ACTION ITEM
I would like every record below transcribed exactly as it is.

DATASET CONTENT section start

/-- A command leaves a flag at 1 exactly where it sets it, or finds it at 1 and does not clear it. -/
theorem Regs.perform_flag_iff {W : Nat} (r : Regs W) (op : BitVec 3) (data : BitVec W)
    (c : ErrorCond) :
    (r.perform op data).flag c = true ↔
      r.raises op data c ∨ (r.flag c = true ∧ ¬ clearsFlag op data c) := by
  obtain ⟨rfl, hp⟩ | ⟨rfl, hp⟩ | ⟨rfl, hp⟩ | ⟨rfl, hp⟩ | ⟨rfl, hp⟩ | ⟨hop, hp⟩ :=
    r.perform_cases op data <;> rw [hp]
  · cases c <;> simp [Regs.nop_eq, Regs.flag, Regs.raises, clearsFlag]
  · obtain ⟨hr, hs⟩ | ⟨hr, hs⟩ := r.sample_cases data
    · rw [hs, Regs.sampleAccepted_eq]
      cases c <;> simp [Regs.flag, Regs.raises, clearsFlag, hr, or_comm]
    · rw [hs, Regs.sampleRefused_eq]
      cases c <;> simp [Regs.flag, Regs.raises, clearsFlag, hr]
  · rcases lt_or_ge 0 (sint data) with hv | hv
    · rw [Regs.setStep_of_valid r hv]
      cases c <;> simp [Regs.flag, Regs.raises, clearsFlag, hv, show 1 ≤ sint data from hv]
    · rw [Regs.setStep_of_invalid r hv]
      cases c <;> simp [Regs.flag, Regs.raises, clearsFlag, hv]
  · cases c <;> simp [Regs.clear_eq, Regs.flag, Regs.raises, clearsFlag]
  · cases c <;> simp [Regs.clearFlags_eq, Regs.flag, Regs.raises, clearsFlag]
  · obtain rfl | rfl | rfl := hop <;> cases c <;>
      simp [Regs.reserved_eq, Regs.flag, Regs.raises, clearsFlag]

theorem Regs.next_flag_iff {W : Nat} (r : Regs W) (i : Inputs W) (c : ErrorCond) :
    (r.next i).flag c = true ↔ i.rst = false ∧
      (r.raises i.op i.cmdData c ∨ (r.flag c = true ∧ ¬ clearsFlag i.op i.cmdData c)) := by
  cases hrst : i.rst with
  | true =>
    rw [Regs.next_of_rst r hrst]
    cases c <;> simp [Regs.flag]
  | false => simp [Regs.next_of_not_rst r hrst, Regs.perform_flag_iff]

/-- The clamp acts exactly outside this hardware's range. -/
theorem saturates_config_iff (t : Int) :
    saturates Config.W t = true ↔ ¬ (-32768 ≤ t ∧ t ≤ 32767) := by
  rw [saturates_iff, minInt_config, maxInt_config]
  omega

/-- The registers without the three flags that no command reads (10_state.md R27). -/
def Regs.maskUnread {W : Nat} (r : Regs W) : Regs W :=
  { r with sampleRej := false, illCmd := false, sat := false }

theorem Regs.maskUnread_eq_iff {W : Nat} (r r' : Regs W) :
    r.maskUnread = r'.maskUnread ↔ r.acc = r'.acc ∧ r.step = r'.step ∧ r.bitQ = r'.bitQ ∧
      r.validQ = r'.validQ ∧ r.paramErr = r'.paramErr := by
  simp [Regs.maskUnread]

/-- SAMPLE_REJ, ILL_CMD and SAT reach no register but themselves through a command. -/
theorem Regs.maskUnread_perform {W : Nat} (r : Regs W) (op : BitVec 3) (data : BitVec W) :
    (r.maskUnread.perform op data).maskUnread = (r.perform op data).maskUnread := by
  obtain ⟨rfl, hp⟩ | ⟨rfl, hp⟩ | ⟨rfl, hp⟩ | ⟨rfl, hp⟩ | ⟨rfl, hp⟩ | ⟨hop, hp⟩ :=
    r.perform_cases op data <;> rw [hp]
  · rfl
  · change (r.maskUnread.sample data).maskUnread = _
    obtain ⟨hr, hs⟩ | ⟨hr, hs⟩ := r.sample_cases data <;> rw [hs]
    · rw [Regs.sample_of_ready (r := r.maskUnread) hr, Regs.sampleAccepted_eq,
        Regs.sampleAccepted_eq]
      rfl
    · rw [Regs.sample_of_not_ready (r := r.maskUnread) hr]
      rfl
  · change (r.maskUnread.setStep data).maskUnread = _
    unfold Regs.setStep
    split <;> rfl
  · rfl
  · rfl
  · obtain rfl | rfl | rfl := hop <;> rfl

theorem Regs.maskUnread_next {W : Nat} (r : Regs W) (i : Inputs W) :
    (r.maskUnread.next i).maskUnread = (r.next i).maskUnread := by
  cases hrst : i.rst with
  | true => rw [Regs.next_of_rst _ hrst, Regs.next_of_rst _ hrst]
  | false =>
    rw [Regs.next_of_not_rst _ hrst, Regs.next_of_not_rst _ hrst, Regs.maskUnread_perform]

/-- Settles O27: each flag's events and clearing commands, read from the ports; and the registers that
differ in the unread flags alone take the same next values. -/
theorem stickyFlagsSetAndCleared : Obligations.StickyFlagsSetAndCleared := by
  constructor
  · intro s t h i a d u
    have hflag := s.regs.next_flag_iff i
    rw [← regs_of_step h] at hflag
    have hsat : saturates Config.W
        (unclamped (comparator i.cmdData s.regs.acc) s.regs.acc s.regs.step) = true ↔
          ¬ (-32768 ≤ u ∧ u ≤ 32767) := by
      rw [saturates_config_iff, unclamped_comparator]
    refine ⟨(hflag .paramErr).trans (and_congr_right fun hrst => ?_),
      (hflag .sampleRej).trans (and_congr_right fun hrst => ?_),
      (hflag .illCmd).trans (and_congr_right fun hrst => ?_),
      (hflag .sat).trans (and_congr_right fun hrst => ?_)⟩ <;>
    simp [Regs.raises, clearsFlag, Regs.flag, Inputs.performs_of_not_rst hrst, hsat, i]
  · intro s t t' rej ill sat h h'
    rw [← Regs.maskUnread_eq_iff, regs_of_step h, regs_of_step h', ← Regs.maskUnread_next,
      ← Regs.maskUnread_next s.regs]
    rfl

DATASET CONTENT section end

OUTPUT OF THE EXERCISE
/-- A command leaves a flag at 1 exactly where it sets it, or finds it at 1 and does not clear it. -/
theorem Regs.perform_flag_iff {W : Nat} (r : Regs W) (op : BitVec 3) (data : BitVec W)
    (c : ErrorCond) :
    (r.perform op data).flag c = true ↔
      r.raises op data c ∨ (r.flag c = true ∧ ¬ clearsFlag op data c) := by
  obtain ⟨rfl, hp⟩ | ⟨rfl, hp⟩ | ⟨rfl, hp⟩ | ⟨rfl, hp⟩ | ⟨rfl, hp⟩ | ⟨hop, hp⟩ :=
    r.perform_cases op data <;> rw [hp]
  · cases c <;> simp [Regs.nop_eq, Regs.flag, Regs.raises, clearsFlag]
  · obtain ⟨hr, hs⟩ | ⟨hr, hs⟩ := r.sample_cases data
    · rw [hs, Regs.sampleAccepted_eq]
      cases c <;> simp [Regs.flag, Regs.raises, clearsFlag, hr, or_comm]
    · rw [hs, Regs.sampleRefused_eq]
      cases c <;> simp [Regs.flag, Regs.raises, clearsFlag, hr]
  · rcases lt_or_ge 0 (sint data) with hv | hv
    · rw [Regs.setStep_of_valid r hv]
      cases c <;> simp [Regs.flag, Regs.raises, clearsFlag, hv, show 1 ≤ sint data from hv]
    · rw [Regs.setStep_of_invalid r hv]
      cases c <;> simp [Regs.flag, Regs.raises, clearsFlag, hv]
  · cases c <;> simp [Regs.clear_eq, Regs.flag, Regs.raises, clearsFlag]
  · cases c <;> simp [Regs.clearFlags_eq, Regs.flag, Regs.raises, clearsFlag]
  · obtain rfl | rfl | rfl := hop <;> cases c <;>
      simp [Regs.reserved_eq, Regs.flag, Regs.raises, clearsFlag]

theorem Regs.next_flag_iff {W : Nat} (r : Regs W) (i : Inputs W) (c : ErrorCond) :
    (r.next i).flag c = true ↔ i.rst = false ∧
      (r.raises i.op i.cmdData c ∨ (r.flag c = true ∧ ¬ clearsFlag i.op i.cmdData c)) := by
  cases hrst : i.rst with
  | true =>
    rw [Regs.next_of_rst r hrst]
    cases c <;> simp [Regs.flag]
  | false => simp [Regs.next_of_not_rst r hrst, Regs.perform_flag_iff]

/-- The clamp acts exactly outside this hardware's range. -/
theorem saturates_config_iff (t : Int) :
    saturates Config.W t = true ↔ ¬ (-32768 ≤ t ∧ t ≤ 32767) := by
  rw [saturates_iff, minInt_config, maxInt_config]
  omega

/-- The registers without the three flags that no command reads (10_state.md R27). -/
def Regs.maskUnread {W : Nat} (r : Regs W) : Regs W :=
  { r with sampleRej := false, illCmd := false, sat := false }

theorem Regs.maskUnread_eq_iff {W : Nat} (r r' : Regs W) :
    r.maskUnread = r'.maskUnread ↔ r.acc = r'.acc ∧ r.step = r'.step ∧ r.bitQ = r'.bitQ ∧
      r.validQ = r'.validQ ∧ r.paramErr = r'.paramErr := by
  simp [Regs.maskUnread]

/-- SAMPLE_REJ, ILL_CMD and SAT reach no register but themselves through a command. -/
theorem Regs.maskUnread_perform {W : Nat} (r : Regs W) (op : BitVec 3) (data : BitVec W) :
    (r.maskUnread.perform op data).maskUnread = (r.perform op data).maskUnread := by
  obtain ⟨rfl, hp⟩ | ⟨rfl, hp⟩ | ⟨rfl, hp⟩ | ⟨rfl, hp⟩ | ⟨rfl, hp⟩ | ⟨hop, hp⟩ :=
    r.perform_cases op data <;> rw [hp]
  · rfl
  · change (r.maskUnread.sample data).maskUnread = _
    obtain ⟨hr, hs⟩ | ⟨hr, hs⟩ := r.sample_cases data <;> rw [hs]
    · rw [Regs.sample_of_ready (r := r.maskUnread) hr, Regs.sampleAccepted_eq,
        Regs.sampleAccepted_eq]
      rfl
    · rw [Regs.sample_of_not_ready (r := r.maskUnread) hr]
      rfl
  · change (r.maskUnread.setStep data).maskUnread = _
    unfold Regs.setStep
    split <;> rfl
  · rfl
  · rfl
  · obtain rfl | rfl | rfl := hop <;> rfl

theorem Regs.maskUnread_next {W : Nat} (r : Regs W) (i : Inputs W) :
    (r.maskUnread.next i).maskUnread = (r.next i).maskUnread := by
  cases hrst : i.rst with
  | true => rw [Regs.next_of_rst _ hrst, Regs.next_of_rst _ hrst]
  | false =>
    rw [Regs.next_of_not_rst _ hrst, Regs.next_of_not_rst _ hrst, Regs.maskUnread_perform]

/-- Settles O27: each flag's events and clearing commands, read from the ports; and the registers that
differ in the unread flags alone take the same next values. -/
theorem stickyFlagsSetAndCleared : Obligations.StickyFlagsSetAndCleared := by
  constructor
  · intro s t h i a d u
    have hflag := s.regs.next_flag_iff i
    rw [← regs_of_step h] at hflag
    have hsat : saturates Config.W
        (unclamped (comparator i.cmdData s.regs.acc) s.regs.acc s.regs.step) = true ↔
          ¬ (-32768 ≤ u ∧ u ≤ 32767) := by
      rw [saturates_config_iff, unclamped_comparator]
    refine ⟨(hflag .paramErr).trans (and_congr_right fun hrst => ?_),
      (hflag .sampleRej).trans (and_congr_right fun hrst => ?_),
      (hflag .illCmd).trans (and_congr_right fun hrst => ?_),
      (hflag .sat).trans (and_congr_right fun hrst => ?_)⟩ <;>
    simp [Regs.raises, clearsFlag, Regs.flag, Inputs.performs_of_not_rst hrst, hsat, i]
  · intro s t t' rej ill sat h h'
    rw [← Regs.maskUnread_eq_iff, regs_of_step h, regs_of_step h', ← Regs.maskUnread_next,
      ← Regs.maskUnread_next s.regs]
    rfl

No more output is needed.